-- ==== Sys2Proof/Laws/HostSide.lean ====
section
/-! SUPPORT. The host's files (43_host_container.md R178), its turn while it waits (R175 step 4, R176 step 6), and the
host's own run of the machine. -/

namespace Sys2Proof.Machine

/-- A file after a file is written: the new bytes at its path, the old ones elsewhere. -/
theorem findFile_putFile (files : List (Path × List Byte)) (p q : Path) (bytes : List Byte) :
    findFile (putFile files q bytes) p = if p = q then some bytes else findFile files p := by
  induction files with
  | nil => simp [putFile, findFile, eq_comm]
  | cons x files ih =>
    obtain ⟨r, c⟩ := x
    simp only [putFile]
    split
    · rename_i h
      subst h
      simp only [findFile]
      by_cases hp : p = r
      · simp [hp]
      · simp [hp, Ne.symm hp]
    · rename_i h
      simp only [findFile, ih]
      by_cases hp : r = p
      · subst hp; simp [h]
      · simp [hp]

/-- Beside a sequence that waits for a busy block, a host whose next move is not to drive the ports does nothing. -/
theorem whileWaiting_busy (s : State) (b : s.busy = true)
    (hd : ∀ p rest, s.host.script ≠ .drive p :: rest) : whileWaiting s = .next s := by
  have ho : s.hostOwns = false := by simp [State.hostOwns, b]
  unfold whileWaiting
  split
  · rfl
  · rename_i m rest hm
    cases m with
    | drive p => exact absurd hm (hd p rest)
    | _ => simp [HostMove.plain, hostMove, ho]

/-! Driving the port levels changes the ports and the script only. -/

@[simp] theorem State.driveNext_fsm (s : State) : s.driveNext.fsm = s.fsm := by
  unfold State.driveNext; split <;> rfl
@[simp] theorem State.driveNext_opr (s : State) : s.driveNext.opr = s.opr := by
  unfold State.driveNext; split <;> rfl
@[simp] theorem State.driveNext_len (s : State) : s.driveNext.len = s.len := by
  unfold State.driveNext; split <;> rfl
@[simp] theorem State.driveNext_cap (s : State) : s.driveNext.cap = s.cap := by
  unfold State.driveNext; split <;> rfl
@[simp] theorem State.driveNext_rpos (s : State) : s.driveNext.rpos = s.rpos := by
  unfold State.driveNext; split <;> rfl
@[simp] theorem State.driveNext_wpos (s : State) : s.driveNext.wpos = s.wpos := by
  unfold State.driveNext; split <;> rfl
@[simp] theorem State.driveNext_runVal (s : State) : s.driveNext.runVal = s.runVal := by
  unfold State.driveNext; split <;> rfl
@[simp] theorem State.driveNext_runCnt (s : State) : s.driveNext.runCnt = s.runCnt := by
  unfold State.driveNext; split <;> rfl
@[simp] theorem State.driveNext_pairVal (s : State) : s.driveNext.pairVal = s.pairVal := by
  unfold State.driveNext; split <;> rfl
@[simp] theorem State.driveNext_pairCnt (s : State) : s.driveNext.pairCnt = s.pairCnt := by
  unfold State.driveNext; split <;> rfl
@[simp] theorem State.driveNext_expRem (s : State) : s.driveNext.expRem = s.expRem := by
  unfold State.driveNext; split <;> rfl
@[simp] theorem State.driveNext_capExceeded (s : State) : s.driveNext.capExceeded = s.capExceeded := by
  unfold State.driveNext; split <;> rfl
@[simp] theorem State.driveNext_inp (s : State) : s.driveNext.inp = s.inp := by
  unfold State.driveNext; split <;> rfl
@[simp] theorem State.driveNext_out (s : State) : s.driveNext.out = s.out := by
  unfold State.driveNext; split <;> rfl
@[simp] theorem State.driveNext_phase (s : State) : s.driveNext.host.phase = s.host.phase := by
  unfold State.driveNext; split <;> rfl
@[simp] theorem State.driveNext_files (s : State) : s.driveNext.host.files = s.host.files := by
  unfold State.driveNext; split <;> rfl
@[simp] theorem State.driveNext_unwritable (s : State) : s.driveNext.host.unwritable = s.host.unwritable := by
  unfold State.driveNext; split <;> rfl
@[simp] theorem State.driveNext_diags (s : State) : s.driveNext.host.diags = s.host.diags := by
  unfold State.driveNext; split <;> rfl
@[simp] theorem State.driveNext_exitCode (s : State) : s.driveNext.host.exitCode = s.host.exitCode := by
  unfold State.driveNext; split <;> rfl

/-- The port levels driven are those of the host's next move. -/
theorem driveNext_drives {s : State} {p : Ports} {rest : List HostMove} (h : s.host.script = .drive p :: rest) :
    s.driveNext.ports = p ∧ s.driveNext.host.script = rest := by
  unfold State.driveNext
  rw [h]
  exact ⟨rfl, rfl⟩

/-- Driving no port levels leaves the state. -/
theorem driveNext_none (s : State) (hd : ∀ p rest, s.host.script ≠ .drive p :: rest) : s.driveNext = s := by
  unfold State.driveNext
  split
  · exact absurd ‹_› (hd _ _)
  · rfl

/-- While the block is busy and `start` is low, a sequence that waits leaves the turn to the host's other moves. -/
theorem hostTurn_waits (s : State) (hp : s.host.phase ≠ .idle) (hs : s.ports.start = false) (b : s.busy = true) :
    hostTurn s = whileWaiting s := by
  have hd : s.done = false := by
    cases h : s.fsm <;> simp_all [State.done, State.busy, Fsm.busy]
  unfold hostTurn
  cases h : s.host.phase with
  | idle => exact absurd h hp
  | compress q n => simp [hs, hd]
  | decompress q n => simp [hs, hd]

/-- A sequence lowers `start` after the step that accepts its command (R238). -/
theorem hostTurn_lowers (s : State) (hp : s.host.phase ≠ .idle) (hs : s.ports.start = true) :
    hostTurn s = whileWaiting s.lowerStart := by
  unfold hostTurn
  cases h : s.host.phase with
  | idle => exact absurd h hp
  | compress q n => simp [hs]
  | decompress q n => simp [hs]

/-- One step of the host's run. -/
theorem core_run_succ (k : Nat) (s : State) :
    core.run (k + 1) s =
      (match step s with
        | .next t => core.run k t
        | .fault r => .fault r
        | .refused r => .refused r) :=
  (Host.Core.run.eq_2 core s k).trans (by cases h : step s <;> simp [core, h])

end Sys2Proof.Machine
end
==
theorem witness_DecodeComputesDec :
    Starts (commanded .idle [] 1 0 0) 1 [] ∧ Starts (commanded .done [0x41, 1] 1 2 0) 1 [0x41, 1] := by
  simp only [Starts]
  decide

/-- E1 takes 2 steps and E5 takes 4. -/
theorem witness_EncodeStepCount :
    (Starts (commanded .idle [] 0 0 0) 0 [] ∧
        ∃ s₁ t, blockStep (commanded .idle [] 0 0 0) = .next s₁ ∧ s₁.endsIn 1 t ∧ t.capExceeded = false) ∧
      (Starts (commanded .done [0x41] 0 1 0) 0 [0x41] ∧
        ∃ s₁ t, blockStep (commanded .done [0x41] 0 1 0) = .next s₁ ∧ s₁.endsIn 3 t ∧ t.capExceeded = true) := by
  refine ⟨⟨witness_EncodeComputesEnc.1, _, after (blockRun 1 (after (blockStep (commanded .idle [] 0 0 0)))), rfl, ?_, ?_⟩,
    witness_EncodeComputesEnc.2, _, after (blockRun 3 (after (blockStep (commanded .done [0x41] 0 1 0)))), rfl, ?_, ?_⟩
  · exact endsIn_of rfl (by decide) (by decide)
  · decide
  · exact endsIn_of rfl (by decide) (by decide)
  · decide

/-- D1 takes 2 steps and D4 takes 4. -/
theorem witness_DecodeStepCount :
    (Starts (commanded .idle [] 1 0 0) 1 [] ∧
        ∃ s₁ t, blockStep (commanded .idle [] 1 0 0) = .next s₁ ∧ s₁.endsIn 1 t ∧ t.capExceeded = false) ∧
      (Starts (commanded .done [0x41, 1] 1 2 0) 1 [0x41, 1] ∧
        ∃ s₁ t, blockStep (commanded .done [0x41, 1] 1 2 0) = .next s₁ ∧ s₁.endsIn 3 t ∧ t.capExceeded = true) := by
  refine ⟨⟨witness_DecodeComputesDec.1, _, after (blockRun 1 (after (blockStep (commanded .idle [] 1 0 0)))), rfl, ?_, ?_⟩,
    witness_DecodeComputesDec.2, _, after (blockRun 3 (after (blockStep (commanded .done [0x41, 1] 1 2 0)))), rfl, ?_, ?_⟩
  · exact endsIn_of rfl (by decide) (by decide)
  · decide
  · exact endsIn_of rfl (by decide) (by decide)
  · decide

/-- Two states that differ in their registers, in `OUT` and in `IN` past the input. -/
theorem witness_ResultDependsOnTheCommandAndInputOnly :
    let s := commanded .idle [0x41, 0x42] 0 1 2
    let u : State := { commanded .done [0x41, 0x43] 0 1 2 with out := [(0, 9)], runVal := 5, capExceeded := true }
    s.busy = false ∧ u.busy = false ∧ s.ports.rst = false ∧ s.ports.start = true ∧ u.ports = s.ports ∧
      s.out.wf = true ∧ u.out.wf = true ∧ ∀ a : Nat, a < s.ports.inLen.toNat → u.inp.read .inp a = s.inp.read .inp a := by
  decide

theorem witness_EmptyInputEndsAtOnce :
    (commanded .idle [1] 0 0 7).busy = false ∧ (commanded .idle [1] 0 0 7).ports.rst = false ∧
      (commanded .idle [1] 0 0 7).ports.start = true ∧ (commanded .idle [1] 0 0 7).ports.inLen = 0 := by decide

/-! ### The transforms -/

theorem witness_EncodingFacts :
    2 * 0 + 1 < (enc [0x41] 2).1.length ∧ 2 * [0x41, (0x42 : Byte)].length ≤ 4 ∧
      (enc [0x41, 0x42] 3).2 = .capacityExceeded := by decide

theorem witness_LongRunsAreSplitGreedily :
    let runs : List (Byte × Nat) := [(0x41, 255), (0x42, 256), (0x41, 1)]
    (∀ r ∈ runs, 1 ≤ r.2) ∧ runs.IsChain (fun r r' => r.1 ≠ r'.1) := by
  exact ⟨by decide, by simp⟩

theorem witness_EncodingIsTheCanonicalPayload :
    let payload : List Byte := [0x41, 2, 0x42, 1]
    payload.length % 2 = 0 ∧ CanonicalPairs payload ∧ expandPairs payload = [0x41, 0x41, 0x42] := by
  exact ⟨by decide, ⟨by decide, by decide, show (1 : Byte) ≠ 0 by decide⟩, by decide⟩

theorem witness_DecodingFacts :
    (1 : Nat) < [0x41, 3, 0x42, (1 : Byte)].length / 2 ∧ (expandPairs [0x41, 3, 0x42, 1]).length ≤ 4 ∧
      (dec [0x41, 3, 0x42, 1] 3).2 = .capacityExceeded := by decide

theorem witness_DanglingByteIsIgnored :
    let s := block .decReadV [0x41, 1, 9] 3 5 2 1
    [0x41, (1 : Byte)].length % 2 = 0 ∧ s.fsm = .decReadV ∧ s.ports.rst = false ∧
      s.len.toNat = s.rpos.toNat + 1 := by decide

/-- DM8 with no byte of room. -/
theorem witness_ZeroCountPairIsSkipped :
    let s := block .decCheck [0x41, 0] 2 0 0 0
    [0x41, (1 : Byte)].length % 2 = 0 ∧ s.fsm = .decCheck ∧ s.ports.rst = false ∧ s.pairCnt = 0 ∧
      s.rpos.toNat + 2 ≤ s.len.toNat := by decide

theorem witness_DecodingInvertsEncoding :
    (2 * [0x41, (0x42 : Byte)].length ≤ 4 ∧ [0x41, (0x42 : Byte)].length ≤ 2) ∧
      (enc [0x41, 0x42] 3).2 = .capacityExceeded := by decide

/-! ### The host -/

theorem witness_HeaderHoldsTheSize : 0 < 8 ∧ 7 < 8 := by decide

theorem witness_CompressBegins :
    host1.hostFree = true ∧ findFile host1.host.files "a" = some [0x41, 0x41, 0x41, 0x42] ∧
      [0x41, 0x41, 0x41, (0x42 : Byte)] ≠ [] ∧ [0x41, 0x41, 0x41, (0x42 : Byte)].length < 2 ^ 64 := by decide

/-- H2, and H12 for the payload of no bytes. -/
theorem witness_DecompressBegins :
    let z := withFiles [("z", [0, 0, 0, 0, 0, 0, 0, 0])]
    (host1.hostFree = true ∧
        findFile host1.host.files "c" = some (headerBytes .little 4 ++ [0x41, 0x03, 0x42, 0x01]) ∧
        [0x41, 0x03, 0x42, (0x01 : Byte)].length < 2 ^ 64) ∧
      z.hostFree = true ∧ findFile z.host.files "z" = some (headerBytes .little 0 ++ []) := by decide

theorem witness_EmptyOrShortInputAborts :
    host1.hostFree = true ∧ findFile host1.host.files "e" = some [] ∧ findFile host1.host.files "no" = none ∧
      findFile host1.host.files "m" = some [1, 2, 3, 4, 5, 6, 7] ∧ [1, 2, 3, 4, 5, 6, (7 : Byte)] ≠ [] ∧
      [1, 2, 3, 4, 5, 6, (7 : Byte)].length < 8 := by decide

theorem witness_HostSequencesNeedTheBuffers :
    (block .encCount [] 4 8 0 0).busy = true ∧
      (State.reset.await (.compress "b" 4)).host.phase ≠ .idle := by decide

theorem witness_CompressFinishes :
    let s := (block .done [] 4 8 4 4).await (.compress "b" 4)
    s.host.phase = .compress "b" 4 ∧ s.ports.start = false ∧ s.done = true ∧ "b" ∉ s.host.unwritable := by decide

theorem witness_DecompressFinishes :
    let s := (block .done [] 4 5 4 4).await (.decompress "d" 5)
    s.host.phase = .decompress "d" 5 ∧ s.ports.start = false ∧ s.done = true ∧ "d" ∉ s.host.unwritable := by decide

**WORK TO COMPLETE**
Show the lines of the data that hold the word "inLen".

**RESULT OF THE EXERCISE**
      s.out.wf = true ∧ u.out.wf = true ∧ ∀ a : Nat, a < s.ports.inLen.toNat → u.inp.read .inp a = s.inp.read .inp a := by
      (commanded .idle [1] 0 0 7).ports.start = true ∧ (commanded .idle [1] 0 0 7).ports.inLen = 0 := by decide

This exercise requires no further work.